No, my love, suffer him not to do it. Let nothing more be done. I had rather abide my full term of punishment. It is only too easy.

Do not grieve for me. Trust me, my child, many a peer puts on his robes with a heavier heart than I put on this felon's dress, which shocked Granton so much that he is sure to tell you of it. Never mind it—my clothes are not me, are they, little lady? Who was the man that wrote:—

“Stone walls do not a prison make,

Nor iron bars a cage,

Minds innocent—”

Am I innocent? No, but I am forgiven, as I believe, before God and man. And are not all the glories of heaven preparing, not for sinless but for pardoned souls?

Therefore, I am at peace. This first night of my imprisonment is, for some things, as happy to me as that which I have often imagined to myself, when I should bring you home for the first time to my own fireside.

Not even that thought, and the rush of thoughts that came with it, are able to shake me out of this feeling of unutterable rest: so perfect that it seems strange to imagine I shall ever go out of this cell to begin afresh the turmoil of the world—as strange as that the dead should wish to return again to life and its cares.
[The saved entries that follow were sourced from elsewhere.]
-- ==== Sys2Proof/Syntax.lean ====
section
/-!
DEFINITION. The instructions and steps of the Yarlen Y880: one constructor of `Instr` for each row of
spec/opcode_table.json. Scalar words (R36), lane instructions (R48) and the steps that the device's own
agents take (95_what_each_step_holds.md). Constructors without fields stand last, which Lean's code generator needs: it allows
245 constructors with fields.
-/

namespace Sys2Proof

/-- A party with an issue point and a store queue (R144): a steward core 0 to 15 (`coreid` 128 + n), or a
group, named by partition, resident-workgroup identifier (R333) and group index, as R287's identity word does. -/
inductive PartyId where
  | steward (n : Nat)
  | group (part wg idx : Nat)
deriving DecidableEq, Repr

/-- A composed cache is named by partition, cluster and identifier 1 to 15 (R278). -/
structure CacheId where
  part : Nat
  cluster : Nat
  id : Nat
deriving DecidableEq, Repr

/-- The level at which a clean copy or dirty bytes stand: a core's L1, or a composed cache (R147). -/
inductive CopyLevel where
  | l1
  | composed (c : CacheId)
deriving DecidableEq, Repr

/-- Where an uncorrectable error lies (R302). -/
inductive ErrSite where
  /-- the only valid copy at the home slice, an accumulator line included -/
  | mem (pa : Nat)
  /-- a clean L1 or composed-cache copy of a line -/
  | clean (core line : Nat)
  /-- a byte of a die's L2 copy of a line, by its physical address -/
  | dieCopy (die pa : Nat)
  /-- a dirty byte of a core's L1 -/
  | dirty (core pa : Nat)
  | coreStore (core off : Nat)
  | scaleStore (core off : Nat)
  | bank (cluster bank off : Nat)
  | sreg (p : PartyId) (n : Nat)
  | vreg (p : PartyId) (n t : Nat)
  /-- shadow storage of a core that holds state of the partition (R306) -/
  | shadow (core part : Nat)
deriving DecidableEq, Repr

/-- The blocks of R325 that hold back work at their ceiling (R326): the Bobbin arrays matrix commands, the lanes runs, the
scalar units and steward cores scalar issue, the others accesses. -/
inductive PowerBlock where
  | bobbin
  | lanes
  | scalarUnits
  | sram
  | dram
  | fabric
  | ethernet
  | bridges
  | stewards
deriving DecidableEq, Repr

/-- What a fabric packet asks or answers (R156, R158, R207 to R209). An address is one of the home device's shared
space; where this module is the home, it is the physical address that the rules of its own Nimbrel give. -/
inductive PacketBody where
  | load (addr len : Nat) (shared : Bool)
  | store (addr : Nat) (bytes : List Byte)
  | atomic (addr op : Nat) (x c : DWord)
  /-- answer to the request with that number: the bytes of a load or the old word of an atomic -/
  | data (req : Nat) (bytes : List Byte)
  /-- answer: a store or a non-returning atomic was performed -/
  | done (req : Nat)
  /-- answer: the home device refused the access (R209, reason 3) -/
  | refusal (req : Nat)
  /-- the home device invalidates this module's S copy of a line (R156) -/
  | invalidate (device line : Nat)
  /-- the end-to-end acknowledgement of the packet with that number (R308); it takes no number of its own -/
  | ack (seq : Nat)
deriving DecidableEq, Repr

/-- A packet with its end-to-end sequence number (R308). `device` is the other end. -/
structure Packet where
  device : Nat
  seq : Nat
  body : PacketBody
deriving DecidableEq, Repr

/-- The fields of a lane instruction (R48) but for class and operation. `lit` is the fourth word, zero unless
`bsel` is 0b11. -/
structure LaneWord where
  u : BitVec 1
  mask : BitVec 3
  vd : BitVec 8
  va : BitVec 8
  vb : BitVec 8
  vc : BitVec 8
  bsel : BitVec 2
  cf : BitVec 2
  ty : BitVec 4
  rnd : BitVec 4
  cnt : BitVec 4
  imm32 : BitVec 32
  lit : BitVec 32
deriving DecidableEq, Repr

/-- What a step of the device's own agents acts on: the party, line, copy, port or other object, and the input
that comes from outside. Each meaning's docstring says which fields it reads. -/
structure EventArgs where
  p : PartyId
  x : Nat
  y : Nat
  z : Nat
  flag : Bool
  level : CopyLevel
  site : ErrSite
  block : PowerBlock
  pkt : Packet
  bytes : List Byte
deriving DecidableEq, Repr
But this as God wills.

My love, good night. Granton will give you any further particulars. Talk to him freely—it will be his good heart's best reward. His happy, busy life, which is now begun, may have been made all the brighter for the momentary cloud which taught him that Providence oftentimes blesses us in better ways than by giving us exactly the thing we desired. He told me when we parted, which was the only allusion he made to the past—that though Mrs. Colin was “the dearest little woman in all the world,” he should always adore as “something between a saint and an angel,” Miss Dora.

Is she my saint and angel? Perhaps—if she were not likewise the woman of my love.